Property Management Tax Reporting for Foreign Investors. Before agreeing to manage U.S. real property for a foreign taxpayer, a real estate professional or rental agent should discuss with the foreign client whether the rental income will be taxed as investment income (subject to withholding) or net income received as effectively connected with a U.S. trade or business (not subject to withholding). Realtors can be held personally liable for the failure to properly withhold and remit taxes on rental properties owned by foreign persons.
The method by which rental income will be taxed depends on whether or not the foreign person who owns the property is considered “engaged in a U.S. trade or business.” Ownership of real property is not considered a U.S. trade or business if it consists of merely passive activity such as a net lease in which the lessee pays rent, as well as all taxes, operating expenses, repairs, and interest in principal on existing mortgages and insurance in connection with the property. Such passive rental income is subject to a flat 30 percent withholding tax (unless reduced by an applicable income tax treaty) applied to the gross income rather than the “net rent” received.
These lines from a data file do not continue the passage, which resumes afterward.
-- ==== Sys2Proof/Decode.lean ====
section
/-! DEFINITION. From what is presented at the engine's interfaces to an operation, and back.

30_encoding.md R95 says what selects an operation: a cell by its durations, a block or a header by its position, an event
by its tag, a function or an effect by its name. A `Record` is one of these. The spec fixes the bits of a block (R84), of
a header (R87), of an event's tag (R90) and of a frame operand (R91); the rest of a record's layout is the model's own,
DESIGN CHOICE, log 12 and log 13. -/

namespace Sys2Proof

/-- The names of the functions and effects of the operation map (R95). -/
inductive OpName where
  | driveBit
  | classifyLow
  | checkPeriod
  | classifyPulse
  | encode
  | decode
  | txBit
  | ackDecision
  | lineWrite
  | lineRead
  | timerArm
  | now
  | shouldAck
  | deliver
  | complete
  | reply
  | log
deriving DecidableEq, Repr

/-- What is presented to the dispatcher: the formats of R95. -/
inductive Record where
  /-- A bit cell on the wire, told by its two durations (R80). -/
  | cell (low total : Nat)
  /-- The bytes of a block word, the least significant first (R84). -/
  | block (bytes : List Byte)
  /-- The data byte of block 0 (R87). -/
  | header (h : Byte)
  /-- The bytes of an event: the tag byte, then the operand (R90, R91). -/
  | event (bytes : List Byte)
  /-- A function or effect called by its name, with its arguments as naturals (R95). -/
  | call (name : OpName) (args : List Nat)
deriving DecidableEq, Repr

/-- The formats of the operation map (R95). -/
inductive Format where
  | cell
  | block
  | header
  | event
  | named
deriving DecidableEq, Repr

/-- Why a record is no operation. -/
inductive DecodeError where
  /-- A cell whose durations select no symbol, or several: it is `TimingViolation` (R96), and the step says so. -/
  | illegalSymbol
  /-- A block record that is not one 10-bit word (R84, log 12). -/
  | illegalBlock
  /-- An event record with no tag byte (log 12). -/
  | noTag
  /-- Tag 6 or 7, which R97 says a decoder refuses, or a tag byte with a bit above the tag set (log 12). -/
  | reservedTag
  /-- The operand ends before the frame of `A_SEND` does (R91, log 12). -/
  | operandTruncated
  /-- The arguments of a call by name are not those of the operation (R95, log 13). -/
  | illegalArguments
deriving DecidableEq, Repr

namespace Machine

/-- The natural number whose bytes, least significant first, are given. -/
def natOfBytes : List Byte → Nat
  | [] => 0
  | b :: bs => b.toNat + 256 * natOfBytes bs

/-- The bytes of a natural number, least significant first, at most `fuel` of them and none for the leading zeros. -/
def bytesOfNatFuel : Nat → Nat → List Byte
  | 0, _ => []
  | fuel + 1, n => if n = 0 then [] else BitVec.ofNat 8 n :: bytesOfNatFuel fuel (n / 256)

/-- The bytes of a natural number, least significant first. -/
def bytesOfNat (n : Nat) : List Byte := bytesOfNatFuel n n

/-- `count` bytes of a number, least significant first. -/
def bytesOfWord : Nat → Nat → List Byte
  | 0, _ => []
  | count + 1, w => BitVec.ofNat 8 w :: bytesOfWord count (w / 256)

/-- The nibbles of a byte sequence, each byte's more significant nibble first (R91: leftmost field first). -/
def nibblesOfBytes : List Byte → List (BitVec 4)
  | [] => []
  | b :: bs => b.extractLsb' 4 4 :: b.extractLsb' 0 4 :: nibblesOfBytes bs

/-- The bytes of a nibble sequence; an odd last nibble is followed by a zero nibble. -/
def bytesOfNibbles : List (BitVec 4) → List Byte
  | [] => []
  | [h] => [h ++ (0 : BitVec 4)]
  | h :: l :: rest => (h ++ l) :: bytesOfNibbles rest

/-- `count` bytes read from nibbles, the more significant nibble first; nibbles that are not there read as zero. -/
def takeBytes : Nat → List (BitVec 4) → List Byte
  | 0, _ => []
  | count + 1, h :: l :: ns => (h ++ l) :: takeBytes count ns
  | count + 1, [h] => (h ++ (0 : BitVec 4)) :: takeBytes count []
  | count + 1, [] => 0 :: takeBytes count []

/-- The nibbles of a frame operand: `source, destination, len, payload[0], ...` (R91). -/
def nibblesOfFrame (f : Frame) : List (BitVec 4) :=
  f.source :: f.destination :: BitVec.ofNat 4 f.payload.length :: nibblesOfBytes f.payload

/-- The frame operand of `A_SEND` (R91). A length of 0 to 14 needs that many payload bytes; what follows them is no part of
the event. The reserved length 15 needs none: the request is answered `Rejected` whatever follows (R91, R151, log 16). -/
def frameOfNibbles : List (BitVec 4) → Except DecodeError Frame
  | s :: d :: len :: ns =>
    if len ≠ 15 ∧ ns.length < 2 * len.toNat then .error .operandTruncated
    else .ok { source := s, destination := d, payload := takeBytes len.toNat ns }
  | _ => .error .operandTruncated

/-- An event from its tag and its operand bytes (R90); it is selected by its tag (R95), and `RESET` has no field. -/
def decodeEvent (tag : Byte) (operand : List Byte) : Except DecodeError Instr :=
  if tag = 0 then .ok (.eFall (natOfBytes operand))
  else if tag = 1 then .ok (.eRise (natOfBytes operand))
  else if tag = 2 then .ok (.eTimer (natOfBytes operand))
  else if tag = 3 then
    match frameOfNibbles (nibblesOfBytes operand) with
    | .ok f => .ok (.aSend f)
    | .error e => .error e
  else if tag = 4 then .ok (.aCancel (natOfBytes operand))
  else if tag = 5 then .ok .reset
  else .error .reservedTag

/-- The symbol a cell's durations select (R81, R95, R96). -/
def decodeCell (c : Config) (low total : Nat) : Except DecodeError Instr :=
  match classifyPulse c low total with
  | .startBit => .ok (.start low total)
  | .bitValue b => if b = 0 then .ok (.bit0 low total) else .ok (.bit1 low total)
  | .timingViolation => .error .illegalSymbol

/-- A bit from its number. -/
def bitOfNat : Nat → Option Bit
  | 0 => some 0
  | 1 => some 1
  | _ => none

/-- A level from its number (R21). -/
def levelOfNat : Nat → Option Level
  | 0 => some .low
  | 1 => some .high
  | _ => none

/-- A boolean from its number. -/
def boolOfNat : Nat → Option Bool
  | 0 => some false
  | 1 => some true
  | _ => none

/-- A logical address from its number (R67). -/
def addressOfNat (n : Nat) : Option LogicalAddress := if n < 16 then some (BitVec.ofNat 4 n) else none

/-- Bytes from their numbers. -/
def bytesOfArgs : List Nat → Option (List Byte)
  | [] => some []
  | n :: ns =>
    if n < 256 then
      match bytesOfArgs ns with
      | some bs => some (BitVec.ofNat 8 n :: bs)
      | none => none
    else none

/-- Bits from their numbers. -/
def bitsOfArgs : List Nat → Option (List Bit)
  | [] => some []
  | n :: ns =>
    match bitOfNat n, bitsOfArgs ns with
    | some b, some bs => some (b :: bs)
    | _, _ => none

/-- A frame from its arguments: source, destination, payload bytes; at most 14 of them (R22). -/
def frameOfArgs : List Nat → Option Frame
  | s :: d :: ns =>
    match addressOfNat s, addressOfNat d, bytesOfArgs ns with
    | some s, some d, some p => if p.length ≤ maxPayload then some { source := s, destination := d, payload := p } else none
    | _, _, _ => none
  | _ => none

/-- The ACK component of a block from its number: 0, 1, or 2 for none (R21, 2 bits). -/
def ackOfNat : Nat → Option (Option Bit)
  | 0 => some (some 0)
  | 1 => some (some 1)
  | 2 => some none
  | _ => none

/-- Blocks from their arguments, three numbers each: data, EOM, ACK. -/
def blocksOfArgs : List Nat → Option (List Block)
  | [] => some []
  | d :: e :: a :: ns =>
    match bytesOfArgs [d], bitOfNat e, ackOfNat a, blocksOfArgs ns with
    | some [d], some e, some a, some bs => some ({ data := d, eom := e, ack := a } :: bs)
    | _, _, _, _ => none
  | _ => none

/-- The result of a completion from its arguments: 0 and the ACK bits, or 1 and an error code (R93, R94). -/
def completionOfArgs : List Nat → Option CompletionResult
  | 0 :: ns =>
    match bitsOfArgs ns with
    | some acks => if (CompletionResult.done acks).wf then some (.done acks) else none
    | none => none
  | [1, 2] => some (.failed .arbitration)
  | [1, 3] => some (.failed .noAcknowledge)
  | _ => none

/-- The value of a reply from its arguments: its number, and the handle of `Accepted` (R93). -/
def replyOfArgs : List Nat → Option ReplyValue
  | [0, h] => some (.accepted h)
  | [1] => some .rejected
  | [2] => some .withdrawn
  | [3] => some .notWithdrawn
  | _ => none

/-- The operation a call by name stands for, none when the arguments are not the operation's (R95). -/
def decodeCall (name : OpName) (args : List Nat) : Option Instr :=
  match name, args with
  | .driveBit, [v, s] =>
    match bitOfNat v, boolOfNat s with
    | some v, some s => some (.driveBit v s)
    | _, _ => none
  | .classifyLow, [low] => some (.classifyLow low)
  | .checkPeriod, [total] => some (.checkPeriod total)
  | .classifyPulse, [low, total] => some (.classifyPulse low total)
  | .encode, args => (frameOfArgs args).map .encode
  | .decode, args => (blocksOfArgs args).map .decode
  | .txBit, [i, k] => if i ≤ 14 ∧ k ≤ 8 then some (.txBit i k) else none
  | .ackDecision, [d, i] =>
    match addressOfNat d with
    | some d => if i ≤ 14 then some (.ackDecision d i) else none
    | none => none
  | .lineWrite, [l] => (levelOfNat l).map .lineWrite
  | .lineRead, [] => some .lineRead
  | .timerArm, [d] => some (.timerArm d)
  | .now, [] => some .now
  | .shouldAck, [d, i] =>
    match addressOfNat d with
    | some d => if i ≤ 14 then some (.shouldAck d i) else none
    | none => none
  | .deliver, args => (frameOfArgs args).map .deliver
  | .complete, h :: args => (completionOfArgs args).map (.complete h)
  | .reply, args => (replyOfArgs args).map .reply
  | .log, [6] => some .log
  | _, _ => none

end Machine

/-- The operation a record stands for under a configuration, or why it is none. -/
def decode (c : Config) : Record → Except DecodeError Instr
  | .cell low total => Machine.decodeCell c low total
  | .block [b0, b1] =>
    if Machine.natOfBytes [b0, b1] < 1024 then .ok (.block (BitVec.ofNat 10 (Machine.natOfBytes [b0, b1])))
    else .error .illegalBlock
  | .block _ => .error .illegalBlock
  | .header h => .ok (.header h)
  | .event [] => .error .noTag
  | .event (tag :: operand) => Machine.decodeEvent tag operand
  | .call name args =>
    match Machine.decodeCall name args with
    | some i => .ok i
    | none => .error .illegalArguments

namespace Machine

/-- The arguments of a frame in a call by name. -/
def argsOfFrame (f : Frame) : List Nat := f.source.toNat :: f.destination.toNat :: f.payload.map (·.toNat)

/-- The number of an ACK component: 2 for none (R21). -/
def numberOfAck : Option Bit → Nat
  | some b => b.toNat
  | none => 2

/-- The arguments of a block sequence in a call by name. -/
def argsOfBlocks : List Block → List Nat
  | [] => []
  | b :: bs => b.data.toNat :: b.eom.toNat :: numberOfAck b.ack :: argsOfBlocks bs

/-- The arguments of a completion result (R93, R94). -/
def argsOfCompletion : CompletionResult → List Nat
  | .done acks => 0 :: acks.map (·.toNat)
  | .failed r => [1, errorCode (reasonKind r)]

/-- The arguments of a reply (R93). -/
def argsOfReply : ReplyValue → List Nat
  | .accepted h => [0, h]
  | .rejected => [1]
  | .withdrawn => [2]
  | .notWithdrawn => [3]

/-- The number of a boolean. -/
def boolNumber (b : Bool) : Nat := if b then 1 else 0

end Machine

/-- The record of an operation, written from the same tables (R84, R87, R90, R91, R95). -/
def encode : Instr → Record
  | .start low total => .cell low total
  | .bit0 low total => .cell low total
  | .bit1 low total => .cell low total
  | .block w => .block (Machine.bytesOfWord 2 w.toNat)
  | .header h => .header h
  | .eFall t => .event (0 :: Machine.bytesOfNat t)
  | .eRise t => .event (1 :: Machine.bytesOfNat t)
  | .eTimer h => .event (2 :: Machine.bytesOfNat h)
  | .aSend f => .event (3 :: Machine.bytesOfNibbles (Machine.nibblesOfFrame f))
  | .aCancel p => .event (4 :: Machine.bytesOfNat p)
  | .reset => .event [5]
  | .driveBit v s => .call .driveBit [v.toNat, Machine.boolNumber s]
  | .classifyLow low => .call .classifyLow [low]
  | .checkPeriod total => .call .checkPeriod [total]
  | .classifyPulse low total => .call .classifyPulse [low, total]
  | .encode f => .call .encode (Machine.argsOfFrame f)
  | .decode bs => .call .decode (Machine.argsOfBlocks bs)
  | .txBit i k => .call .txBit [i, k]
  | .ackDecision d i => .call .ackDecision [d.toNat, i]
  | .lineWrite l => .call .lineWrite [Machine.levelNumber l]
  | .lineRead => .call .lineRead []
  | .timerArm d => .call .timerArm [d]
  | .now => .call .now []
  | .shouldAck d i => .call .shouldAck [d.toNat, i]
  | .deliver f => .call .deliver (Machine.argsOfFrame f)
  | .complete h r => .call .complete (h :: Machine.argsOfCompletion r)
  | .reply r => .call .reply (Machine.argsOfReply r)
  | .log => .call .log [Machine.errorCode .invalidState]

/-- The format a row of the table has (R95, column "format"; functions and effects are both called by name). -/
def Instr.format : Instr → Format
  | .start _ _ => .cell
  | .bit0 _ _ => .cell
  | .bit1 _ _ => .cell
  | .block _ => .block
  | .header _ => .header
  | .eFall _ => .event
  | .eRise _ => .event
  | .eTimer _ => .event
  | .aSend _ => .event
  | .aCancel _ => .event
  | .reset => .event
  | .driveBit _ _ => .named
  | .classifyLow _ => .named
  | .checkPeriod _ => .named
  | .classifyPulse _ _ => .named
  | .encode _ => .named
  | .decode _ => .named
  | .txBit _ _ => .named
  | .ackDecision _ _ => .named
  | .lineWrite _ => .named
  | .lineRead => .named
  | .timerArm _ => .named
  | .now => .named
  | .shouldAck _ _ => .named
  | .deliver _ => .named
  | .complete _ _ => .named
  | .reply _ => .named
  | .log => .named

/-- The format of a record. -/
def Record.format : Record → Format
  | .cell _ _ => .cell
  | .block _ => .block
  | .header _ => .header
  | .event _ => .event
  | .call _ _ => .named

namespace Machine

/-- How many operand bytes a table word is padded to: the longest event is `A_SEND` with 15 payload bytes. -/
def operandBytes : Nat := 17

/-- The record of a table word of `nbits` bits, the bits above them zero. A word of two bytes is a block. A word of one
byte is an event when it is a tag of three bits (the tag byte, then operand bytes of zero), else a header: the table writes
both in one byte and tells the header by its position (R95), so the header words below 8 have no table word (log 12). -/
def recordOfTableWord (nbits w : Nat) : Record :=
  if 8 < nbits ∧ nbits ≤ 16 then .block (bytesOfWord 2 w)
  else if 8 ≤ w ∧ w < 256 then .header (BitVec.ofNat 8 w)
  else .event (bytesOfWord ((nbits + 7) / 8) w ++ bytesOfWord operandBytes 0)

end Machine

/-- The operation the decoder reads from a table word; none where it refuses. The configuration is the one of
`State.reset`; blocks and events do not depend on it. -/
def decodeTableWord (nbits w : Nat) : Option Instr :=
  match decode Config.t1v (Machine.recordOfTableWord nbits w) with
  | .ok i => some i
  | .error _ => none

end Sys2Proof
end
Alternatively, if the foreign investor is engaged in a U.S. trade or business such as the developing, managing and operating a major shopping center, the rental income will not be subject to withholding and will be taxed at ordinary progressive rates. The nonresident must make estimated tax payments for the tax due on the net rental income, if any. The only way these expenses can be deducted, however, is if an income tax return Form 1040NR for nonresident alien individuals and Form 1120-F for foreign corporations is timely filed by the foreign investor.
Foreign individuals and foreign corporations may elect to have their passive rental income taxed as if it were effectively connected with the U.S. trade or business. Once such an election is made by attaching a declaration to a timely filed income tax return, there is no obligation to withhold even in a net-lease situation. Once made, the election may not be revoked without the consent of the IRS. Unless the foreign investor has properly informed the property manager that the rental income is to be treated as “effectively connected income”, the property manager should withhold thirty percent (30 percent) of the gross rental receipts so as to avoid personal liability.
To enforce the system of withholding, the Internal Revenue Code defines a “withholding agent” to be any person in whatever capacity (including lessees and managers of U.S. real property) having the control, receipt, custody, disposal or payment of income that is subject to withholding. Thus, a real property manager who collects rent on behalf of a foreign owner of real property is clearly considered a withholding agent. A withholding agent is personally and primarily liable for any tax that must be withheld. The liability of the withholding agent includes amounts that should have been paid plus interest, penalties and, where applicable, criminal sanctions.
A nonresident who fails to submit a timely filed income tax return loses the ability to claim deductions against the rental income, causing the gross rents to be subject to the 30 percent tax. Generally, the nonresident will need to retroactively file at least six years of delinquent income tax returns, or all prior year tax returns, if they have held the rental property for less than six years. However, the ability to elect to treat the rental income as effectively connected with a U.S. trade or business will be lost after 16 months from the original due date of the return, and the remaining back years may be subject to tax under the gross income method.